Беспомощно замираю. Это у него шутки такие?

– Надеюсь, вы нас разыгрываете? – сердится Вирт. – Масте Дэйн, вы пугаете мою жену.

– Она тебе не жена, – жёстко отрезает Дэйн. – Вас ничего не связывает, кроме закорючек на бумаге, а они для Анды ничего не значат. Поэтому ты сейчас возвращаешься в гостиницу и забываешь обо всём. Память я тебе поправлю, это я умею.

– Бред какой-то! – гневно выпрямляется Вирт. – Опасные сумасшедшие разгуливают без надзора! Лика, немедленно уходим!

Он тянет ко мне руку. Дэйн небрежно щёлкает пальцами – и Вирт застывает. Его глаза стекленеют, он послушно, будто под гипнозом, разворачивается и чётким шагом марширует к гостинице.

– Ты что сделал?! – возмущаюсь я.

– То, что и обещал: подчистил память, – он переходит на деонский.

Гляжу на Дэйна с ужасом. Какая неслыханная, жуткая мощь во власти одного человека!

– Не смотри на меня, как на чудовище. Ничего с твоим блондинчиком не случится. Он просто обо всём забудет. Вернётся в номер, перекусит, поплавает в бассейне и продрыхнет до вечера.

Дэйн говорит так беззаботно, словно не произошло ничего особенного. Подумаешь, кому-то стёрли память! Какие пустяки, сто раз на дню происходит!

– Лика, расслабься. Иначе я подумаю, что в тебе ошибся.

– Как ты можешь обо мне судить, если сегодня встретил в первый раз? – старательно скрываю страх.

– Мне больше и не надо. Всё, что нужно, я уже увидел, – самоуверенно заявляет Дэйн. – Потому и обменялся с тобой энергией.

Его самонадеянность злит.

– Ты понимаешь, что с лёгкостью распорядился чужой жизнью? – смотрю в золотые глаза. – Не знаю, зачем тебе это понадобилось, но если я не вернусь в Ариз, то лишусь всего – работы, дома, любимого человека!
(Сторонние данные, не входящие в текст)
-- ==== Sys2Proof/Machine/Vector.lean ====
section
/-! DEFINITION. Meanings of the vector and set instructions (06, R200 to R203). Each has a plan: its format checks,
its shape checks, and its execution over the machinery of VecOps. -/

namespace Sys2Proof.Machine

/-! ### Fields (Table 9.5) -/

def vN (w : IWord) : Nat := let v := fieldOf w.o3.toNat 11 0; if v = 0 then 4096 else v
def vFn (w : IWord) : Nat := fieldOf w.o3.toNat 15 12
def vCf (w : IWord) : Nat := match wMod w 5 4 with | 0 => 0xA | 1 => 0x8 | 2 => 0x9 | _ => 0xB
def vSat (w : IWord) : Bool := wMod w 6 6 == 1
def vWd (code : Nat) : Nat := if fmtBits code = 16 then 128 else 64
/-- A count field in which 0 encodes 4,096. -/
def vLen (v : BitVec 16) : Nat := let x := fieldOf v.toNat 11 0; if x = 0 then 4096 else x
def isDesc (v : BitVec 16) : Bool := selKind v.toNat == .desc

/-- Storage format of an operand with the given narrow bit (R124, R201). -/
def vStore (w : IWord) (narrow : Bool) : Nat :=
  if narrow then (if wMod w 3 3 == 1 then 0x9 else 0x8) else vCf w

/-- A narrow bit that is set where it may not be (R201): with another compute format, or for no scratchpad operand. -/
def narrowBad (w : IWord) (bit : Bool) (ok : Bool) : Bool := bit && !(vCf w == 0xA && ok)

def bitD (w : IWord) : Bool := wMod w 2 2 == 1
def bitA (w : IWord) : Bool := wMod w 1 1 == 1
def bitB (w : IWord) : Bool := wMod w 0 0 == 1

/-- Source and destination operands with their narrow bit. -/
def vSrc (k : Core) (w : IWord) (v : BitVec 16) (narrow : Bool) : VOpnd :=
  let f := vStore w narrow
  k.vOpnd w v f (fmtBits f)

/-! ### Arithmetic on values (R101) -/

def Val.toInt : Val → Int
  | .num n m _ => if n then -(m : Int) else m
  | _ => 0

/-- Round a value to the compute format and take it back. -/
def vRound (cf : Nat) (r : Val × Flags) : Val × Flags :=
  let (b, g) := roundTo cf r.1
  (decodeVal cf b, r.2 ||| g)

/-- One operation in the compute format: 0 add, 1 subtract, 2 multiply, 3 fused multiply-add, 4 maximum, 5 minimum. -/
def vCompute (kind cf : Nat) (sat : Bool) (a b c : Val) : Val × Flags :=
  if cf = 0xB then
    let x := a.toInt
    let y := b.toInt
    let r : Int := match kind with
      | 0 => x + y | 1 => x - y | 2 => x * y | 3 => x * y + c.toInt
      | 4 => if x < y then y else x
      | _ => if x < y then x else y
    let (v, f) := int32Result sat r
    (decodeVal 0xB v, f)
  else
    match kind with
    | 0 => vRound cf (vAddV a b)
    | 1 => vRound cf (vAddV a b.negate)
    | 2 => vRound cf (vMulV a b)
    | 3 => vRound cf (vFmaV a b c)
    | 4 => vRound cf (vMinMax true a b)
    | _ => vRound cf (vMinMax false a b)

/-- Store a value of the compute format: unchanged there, narrowed by R98 otherwise (R101, R124). -/
def vKeep (cf dst : Nat) (sat : Bool) (r : Val × Flags) : Nat × Flags :=
  if dst = cf then ((roundTo cf r.1).1, r.2)
  else let (b, g) := convert dst sat r.1; (b, r.2 ||| g)

/-- Fraction bits of the floating-point formats of the engine. -/
def fracBits (f : Nat) : Nat := match f with | 0x8 => 7 | 0x9 => 10 | _ => 23

/-- A NaN carried into another storage format: its sign and the leading bits of its fraction, quiet if these are 0. -/
def nanMove (src dst b : Nat) : Nat :=
  let fs := fracBits src
  let fd := fracBits dst
  let x := if fs ≤ fd then b % 2 ^ fs * 2 ^ (fd - fs) else b % 2 ^ fs / 2 ^ (fs - fd)
  let nb := fmtBits dst
  b / 2 ^ (fmtBits src - 1) * 2 ^ (nb - 1) + (2 ^ (nb - 1) - 2 ^ fd) + (if x = 0 then 2 ^ (fd - 1) else x)

/-- Element bits moved unchanged, or carried into another storage format; a NaN does not become canonical (R133;
DEDUCED, log 43: between formats it keeps its sign and the leading bits of its fraction). -/
def vMove (src dst : Nat) (sat : Bool) (b : Nat) : Nat :=
  if src = dst then b
  else if (decodeVal src b).isNan then nanMove src dst b
  else (convert dst sat (decodeVal src b)).1

def at3 (l : List Nat) (i : Nat) : Nat := l.getD i 0

/-! ### Element-wise plans -/

/-- V.ADD, V.SUB, V.MUL, V.FMA, V.MAX, V.MIN. -/
def planArith (kind : Nat) (w : IWord) (k : Core) : VPlan :=
  let cf := vCf w
  let n := vN w
  let wd := vWd cf
  let cNarrow := kind == 3 && vFn w % 2 == 1
  let a := vSrc k w w.o1 (bitA w)
  let b := vSrc k w w.o2 (bitB w)
  let c := if kind = 3 then vSrc k w w.o4 cNarrow else vNone
  let d := vSrc k w w.o0 (bitD w)
  { fmtBad := narrowBad w (bitD w) (isDesc w.o0) || narrowBad w (bitA w) (isDesc w.o1) ||
      narrowBad w (bitB w) (isDesc w.o2) || narrowBad w cNarrow (isDesc w.o4),
    shapeBad := a.srcBad wd n || b.srcBad wd n || c.srcBad wd n || d.dstBad wd n,
    run := fun x => x.elementwise n wd [(a, id), (b, id), (c, id)] d fun l =>
      vKeep cf d.code (vSat w) (vCompute kind cf (vSat w) (decodeVal a.code (at3 l 0)) (decodeVal b.code (at3 l 1))
        (decodeVal c.code (at3 l 2))) }

/-- V.CMP (R132). -/
def planCmp (w : IWord) (k : Core) : VPlan :=
  let cf := vCf w
  let n := vN w
  let wd := vWd cf
  let a := vSrc k w w.o1 (bitA w)
  let b := vSrc k w w.o2 (bitB w)
  let d := vSrc k w w.o0 (bitD w)
  { fmtBad := narrowBad w (bitD w) (isDesc w.o0) || narrowBad w (bitA w) (isDesc w.o1) ||
      narrowBad w (bitB w) (isDesc w.o2),
    shapeBad := vFn w == 7 || a.srcBad wd n || b.srcBad wd n || d.dstBad wd n,
    run := fun x => x.elementwise n wd [(a, id), (b, id)] d fun l =>
      let (t, f) := vCmpV (vFn w) (decodeVal a.code (at3 l 0)) (decodeVal b.code (at3 l 1))
      (if t then 2 ^ d.bits - 1 else 0, f) }

/-- V.SELECT (R133): the mask is judged by its bits. -/
def planSelect (w : IWord) (k : Core) : VPlan :=
  let n := vN w
  let wd := vWd (vCf w)
  let bn := vFn w % 2 == 1
  let m := vSrc k w w.o1 (bitA w)
  let a := vSrc k w w.o2 (bitB w)
  let b := vSrc k w w.o4 bn
  let d := vSrc k w w.o0 (bitD w)
  { fmtBad := narrowBad w (bitD w) (isDesc w.o0) || narrowBad w (bitA w) (isDesc w.o1) ||
      narrowBad w (bitB w) (isDesc w.o2) || narrowBad w bn (isDesc w.o4),
    shapeBad := m.srcBad wd n || a.srcBad wd n || b.srcBad wd n || d.dstBad wd n,
    run := fun x => x.elementwise n wd [(m, id), (a, id), (b, id)] d fun l =>
      (if at3 l 0 = 0 then vMove b.code d.code (vSat w) (at3 l 2) else vMove a.code d.code (vSat w) (at3 l 1), 0) }

/-- A transcendental of a value in a compute format (R135). -/
def vTrans (op cf : Nat) (v : Val) : Val × Flags :=
  if v.isNan then (.nan false, nanFlags [v])
  else
    let (b, f) := transcend op (convert 0xA false v).1
    let r := decodeVal 0xA b
    if cf = 0xA then (r, f) else vRound cf (r, f)

/-- V.EXP2, V.LOG2, V.RCP, V.RSQRT, V.TANH, V.SIGM. -/
def planUnary (op : Nat) (w : IWord) (k : Core) : VPlan :=
  let cf := vCf w
  let n := vN w
  let wd := vWd cf
  let a := vSrc k w w.o1 (bitA w)
  let d := vSrc k w w.o0 (bitD w)
  { fmtBad := cf == 0xB || narrowBad w (bitD w) (isDesc w.o0) || narrowBad w (bitA w) (isDesc w.o1) || bitB w,
    shapeBad := a.srcBad wd n || d.dstBad wd n,
    run := fun x => x.elementwise n wd [(a, id)] d fun l =>
      vKeep cf d.code (vSat w) (vTrans op cf (decodeVal a.code (at3 l 0))) }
– Это он-то любимый? – Дэйн пренебрежительно кивает в сторону, куда ушёл Вирт. – Лика, я понимаю, что ты сейчас испытываешь. Только у меня не было выбора. Короче, я тебе просто покажу.

Он крепко берёт меня за руку – не дёрнешься. Картинка вокруг нас стремительно меняется. Грод с его игрушечными домиками и пальмовыми садами исчезает. Мы оказываемся на краю крыши гигантского здания, справа и слева возносятся к небу высоченные тёмные башни. Перед нами до самого горизонта простирается мёртвая чёрная равнина. Спёкшаяся бугристая кора прорезана глубокими трещинами, из которых то и дело вырываются языки пламени. В какую сторону ни взгляни – горящая изнутри земля и раскалённое марево над ней.

– Деон, – зло бросает Дэйн. – То, во что он превратился двести лет назад. Не такой, как ты представляла, да? Нравится?

– Жутковато, – сознаюсь я. – Но скажи мне, пожалуйста, а я-то здесь при чём? Конечно, если ты не собираешься меня туда столкнуть. Принести в жертву Анде, чтобы всё исправить.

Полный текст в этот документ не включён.